Abdominal and hepatobiliary obesity comorbidities by age are displayed in Table 3. All abdominal/hepatobiliary comorbidities varied directly with increasing age at preoperative baseline. Only abdominal hernia and stress urinary incontinence (SUI) varied directly with age at 12 months post-op (p<0.0001). Abdominal/hepatobiliary age variation resolved by 24 months post-SLEEVE.

Endocrine and metabolic obesity comorbidities by age are listed in Table 4. Pre-operative diabetes, gout and dyslipidemia varied directly with increasing age. PCOS and pseudotumor cerebri varied inversely to age. Post -SLEEVE, diabetes and dyslipidemia varied directly by age through 12 and 24 months. PCOS varied inversely with age at 12 months.

Psychological and behavioral obesity comorbidities by age are displayed in Table 5. Alcohol use, substance abuse and tobacco use varied inversely with increasing age (p<0.0001) at preoperative baseline. Baseline depression, mental health diagnosis and psychological impairment were highest in the 30-60 year old demographics. Mental health diagnosis, substance abuse and tobacco use all varied inversely with age at 12 months post-operatively (p<0.05).

Somatic obesity comorbidities by age post-operatively are resulted in Table 6. Back pain, musculoskeletal pain (MSP) and impaired functional status varied directly with age at preoperative baseline (p<0.0001). Back pain and functional impairment varied by age through 12 months (p<0.05) and musculoskeletal pain through 24 months (p<0.01). Overall, the baseline incidence of pre-operative weight and BMI and 21 obesity co-morbidities varied directly by increasing age; 7 varied inversely with increasing age. Resolution of 12 weight related comorbidities was inversely proportional to age at 12 months post-operatively, while 4 resolved better in older patients. DM, HTN, dyslipidemia, musculoskeletal pain and LEE persisted with increasing age at 24 months.

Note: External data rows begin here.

-- ==== Sys2Proof/Machine/HostMem.lean ====
section
/-! DEFINITION. The host's memory requests MRD and MWR (R367, R368): which bytes an address names, when a request is
answered BUSY, ADDR or REFUSED, and its transactions in T3. -/

namespace Sys2Proof.Machine

/-! ## The bytes of a request (R187, R298) -/

/-- Where the page of an address lies: its P-address, if the map in force translates it, or, for a P-address, if it is a
place of T0, T1 or T2 or lies in T3. -/
def State.hostPlace (s : State) (pspace : Bool) (a : Nat) : Option Nat :=
  if pspace then (if isT3 a || (s.tierOf (a / 0x10000)).isSome then some a else none) else s.paddr a

/-- The P-addresses of a request; a request touches at most two pages. -/
def State.hostRun (s : State) (pspace : Bool) (a n : Nat) : Option (List Nat) :=
  let k := a / 0x10000
  let ps := [s.hostPlace pspace (0x10000 * k), s.hostPlace pspace (0x10000 * (k + 1))]
  (List.range n).mapM (fun i => (ps.getD ((a + i) / 0x10000 - k) none).map (· + (a + i) % 0x10000))

/-- A byte lies in a closed aperture, or, for a write, in a read-only one (R300). -/
def State.closedAt (s : State) (write : Bool) (p : Nat) : Bool :=
  isT3 p && (!s.apOpen ((p - t3Base) / apSize) || (write && !s.apWritable p))

/-- A self-test isolates the memory at an address (R396). -/
def State.testedAt (s : State) (p : Nat) : Bool :=
  s.bst.busy && (match fldN s.bst.ctrl 8 4 with
    | 2 => decide (t1Base ≤ p) && decide (p < t1End)
    | 3 => isT2 p && (p - t2Base) / devSize == fldN s.bst.ctrl 0 5
    | _ => false)

/-- A host access to the canonical addresses `ps` touches its pages, by U-address or by P-address (R192). -/
def State.hostTouch (s : State) (pspace : Bool) (a n : Nat) (ps : List Nat) : State :=
  if pspace then s.touchPlaces ps else s.touchRun a n

/-- A host access meets a page in move (R188). -/
def State.hostMeetsMove (s : State) (pspace : Bool) (a n : Nat) (ps : List Nat) : Bool :=
  if pspace then s.placeMoves ps else s.meetsMove a n

/-! ## What a write may not touch -/

/-- The first byte of a write that lies in an image page of an admitted or held cast, by its U-address (R189). -/
def State.imageHit (s : State) (ps : List Nat) : Option Nat :=
  (ps.find? (fun p => isT2 p && s.readOnlyPage (restripe p / 0x10000))).map restripe

/-- The U-page is the first page of a buffer of some slot. -/
def State.firstPage (s : State) (k : Nat) : Bool :=
  s.tir.slots.any (fun t => t.page false == k || t.page true == k)

/-- A page carries a buffer on: mapped, of account INP, and no buffer's first page (R202). -/
def State.carriesBuffer (s : State) (k : Nat) : Bool :=
  let e := s.mapEntry k
  eValid e && eAcct e == 10 && !s.firstPage k

/-- The buffer that begins at U-page `f` covers U-page `k` (R202). -/
def State.bufferCovers (s : State) (f k : Nat) : Bool :=
  decide (f ≤ k) && (List.range (k - f)).all (fun i => s.carriesBuffer (f + 1 + i))

/-- The U-page belongs to a buffer in use (R205). -/
def State.inputBusy (s : State) (k : Nat) : Bool :=
  s.tir.slots.any (fun t => t.valid && s.bufferCovers (t.page t.inUse) k)

/-- The U-pages that a request writes to. -/
def State.writtenPages (s : State) (pspace : Bool) (a n : Nat) (ps : List Nat) : List Nat :=
  if pspace then ps.flatMap s.upagesAt
  else if a / 0x10000 = (a + n - 1) / 0x10000 then [a / 0x10000] else [a / 0x10000, (a + n - 1) / 0x10000]

/-! ## Transactions -/

/-- Start the transactions of a host access, over the 64-byte lines that it touches (R302); its answer is awaited. The
number of the first transaction is that of the access. -/
def State.startAccess (s : State) (write : Bool) (op : BitVec 8) (addr : Word) (ps : List Nat) : State :=
  let id := s.lnk.nextId
  (t3Runs (ps.filter isT3)).foldl (fun s r =>
    let a := r.1 / 64 * 64
    s.startTrans write a ((r.1 + r.2 + 63) / 64 * 64 - a) (.host op addr id ps)) (s.pushAnswer (some (.access id)) [])

/-! ## The requests -/

/-- The length of a request: 8 to 448 bytes, a multiple of 8, at a multiple of 8 (R367). -/
def requestOk (addr : Word) (n : Nat) : Bool :=
  addr.toNat % 8 == 0 && n % 8 == 0 && decide (8 ≤ n) && decide (n ≤ 448)

/-- The request waits: it needs T2 and MDV_FN is not in RUN (R230), a program runs on a bank that it needs (R223), or a
page of it is in move (R188). -/
def State.memWaits (s : State) (c : ServiceClass) (pspace : Bool) (addr : Word) (n : Nat) : Bool :=
  match (s.hostRun pspace addr.toNat n).bind (fun ps => ps.mapM s.canon) with
  | some ps => (!s.running .mdv && ps.any isT2) || s.bankBusy c ps || s.hostMeetsMove pspace addr.toNat n ps
  | none => false

/-- The lines of T3 that a write of the host touches only in part and that have not been read for it (log entry 120). -/
def State.hostLines (s : State) (pspace : Bool) (addr : Word) (n : Nat) : List Nat :=
  match (s.hostRun pspace addr.toNat n).bind (fun ps => ps.mapM s.canon) with
  | some ps => s.missing hostKey (partLines (ps.filter (fun p => !s.dropsWrite p)))
  | none => []

/-- The privilege of a memory request: OPERATOR by P-address. -/
def memNeed (pspace : Bool) : Nat := if pspace then 2 else 1

/-- A memory request of a session. One that waits is not served yet: the request arrives when it is (log entry 54). -/
def memReq (op : Nat) (c : ServiceClass) (pspace : Bool) (addr : Word) (n : Nat) (act : State → State) (s : State) : Out :=
  let live := (s.port 7).isUp && s.sec.session.isSome && requestOk addr n && s.allowed (memNeed pspace) && s.sys.ps != 2
  if live && s.memWaits c pspace addr n then .next s
  else if live && c == .hostWrite && !(s.hostLines pspace addr n).isEmpty then
    .next (s.fetch hostKey (s.hostLines pspace addr n))
  else sessionReq op (memNeed pspace) addr (requestOk addr n) (fun s => if s.sys.ps = 2 then s.status op 7 addr else act s) s

/-- Serve a read. -/
def State.hostMrd (s : State) (pspace : Bool) (addr : Word) (n : Nat) : State :=
  let zeros := List.replicate n (0 : Byte)
  match s.hostRun pspace addr.toNat n with
  | none => (s.raise .tmv 2).respond 3 4 addr [] zeros
  | some l =>
    if l.any (s.closedAt false) then (s.raise .lnk 8).respond 3 4 addr [] zeros
    else
      let ps := l.filterMap s.canon
      if ps.any s.testedAt then s.respond 3 7 addr [] []
      else
        let t := (s.noteMem .host (if pspace then none else some addr.toNat) ps).hostTouch pspace addr.toNat n ps
        if ps.any isT3 then t.startAccess false 3 addr ps
        else (t.hostErrMet ps).respond 3 (s.hostStatus ps) addr [] (ps.map s.readByte)

/-- A line that a write must read first has been refused by its target. -/
def State.hostRefused (s : State) (ps : List Nat) : Bool :=
  s.refusedTo hostKey (partLines (ps.filter (fun p => !s.dropsWrite p)))

/-- The merge reads of a host write fail: they are recorded, and the write is not made (R214, R368). -/
def State.mergeFails (s : State) (u : Option Nat) (ps : List Nat) : State := (s.mergeCols ps).foldl (State.mergeCol .host u) s

/-- The bytes of a write that are stored: not those that go through a twin aperture under ALONE (R337). -/
def State.keptBytes (s : State) (l : List (Nat × Byte)) : List (Nat × Byte) := l.filter (fun q => !s.dropsWrite q.1)

/-- Store the bytes of a host write at their P-addresses and answer it, at once or with its transactions. -/
def State.hostStore (s : State) (pspace : Bool) (addr : Word) (l : List (Nat × Byte)) : State :=
  let k := (s.keptBytes l).filterMap (fun q => (s.canon q.1).map (fun c => (c, q.2)))
  let ps := k.map (·.1)
  let s := if k.length = l.length then s else { s with twn := { s.twn with refused := addHi s.twn.refused 1 } }
  let t := ((s.storeBytes .host (if pspace then none else some addr.toNat) k).hostTouch pspace addr.toNat l.length ps).forget
    hostKey
  if ps.any isT3 then t.startAccess true 4 addr ps else t.status 4 0 addr

/-- Serve a write. It is refused whole in an image page, an in-use input buffer or a working window (R189, R205,
R225). -/
def State.hostMwr (s : State) (pspace : Bool) (addr : Word) (data : List Byte) : State :=
  let n := data.length
  match s.hostRun pspace addr.toNat n with
  | none => (s.raise .tmv 2).status 4 4 addr
  | some l =>
    if l.any (fun p => s.closedAt true p && !s.dropsWrite p) || s.hostRefused (l.filterMap s.canon) then
      ((s.raise .lnk 8).forget hostKey).status 4 4 addr
    else
      let ps := l.filterMap s.canon
      if ps.any s.testedAt then s.status 4 7 addr
      else match s.imageHit ps with
        | some u => (s.refuseImage 0 0 0x3FF u).status 4 2 addr
        | none =>
          if (s.writtenPages pspace addr.toNat n ps).any s.inputBusy then (s.raise .tir 1).status 4 2 addr
          else match s.windowHit ps with
            | some p => (s.refuseWindow 4 p).status 4 2 addr
            | none =>
              if s.storeBlocked ps then
                (s.mergeFails (if pspace then none else some addr.toNat) ps).status 4 3 addr
              else s.hostStore pspace addr (l.zip data)

/-- MRD (R367, R368). -/
def execMrd (pspace : Bool) (addr : Word) (len : BitVec 16) (s : State) : Out :=
  memReq 3 .hostRead pspace addr len.toNat (fun s => s.hostMrd pspace addr len.toNat) s

/-- MWR (R367, R368). -/
def execMwr (pspace : Bool) (addr : Word) (data : List Byte) (s : State) : Out :=
  memReq 4 .hostWrite pspace addr data.length (fun s => s.hostMwr pspace addr data) s

end Sys2Proof.Machine
end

The results of this investigation identify clinically significant variations by decade of age in weight, BMI, and weight-related medical problems pre-SLEEVE, many of the most serious conditions varing directly with increasing age up to 24 months post-operatively. At baseline, the incidence of cardiopulmonary obesity co-morbidities CHF, HTN, angina, PVD, PHT, OSA, OHS, and LEE increased directly with increasing patient age. Abdominal/hepatobiliary co-morbidities hernia, cholelithiasis, panniculitis, and SUI increased directly with age. Endocrine/metabolic problems diabetes, gout, and dyslipidemia increased directly with age, while PCOS and pseudotumor cerebri correlated inversely with age. Somatic conditions back pain, MSP and impaired functional status increased directly with age. Pre-operative mental health diagnosis was inverse to age, psychological impairment direct with age, and depression and psychological impairment highest in the 30-60 age groups. Baseline alcohol, tobacco and substance abuse all varied inversely with age. Asthma, GERD, liver disease, and depression were highest in the 50-70 age cohorts.¹⁰ At 12 months post-SLEEVE, CHF, HTN, PHT, OSA, LEE, hernia, SUI, diabetes, dyslipidemia, back pain, MSP, and impaired function still varied directly with age, while PCOS, mental health diagnosis and alcohol/tobacco/substance abuse correlated inversely with age. By 24 months only HTN, LEE, diabetes, dyslipidemia, MSP and impaired function varied directly with age, and PCOS and alcohol abuse varied inversely. Although the years each patient had endured obesity was not captured in BOLD, from these results one might speculate on the concept of obesity years, wherein the longer one has obesity, the more severe and entrenched become weight-related medical problems, many of which do not resolve with post-SLEEVE weight loss. This advance knowledge may guide patient evaluation and preparation for SLEEVE, possibly improving short and long-term outcomes. Our review of the literature indicates that these variations by decades of age in pre-operative clinical characteristics and SLEEVE outcomes have not been reported previously and are significant findings of this study.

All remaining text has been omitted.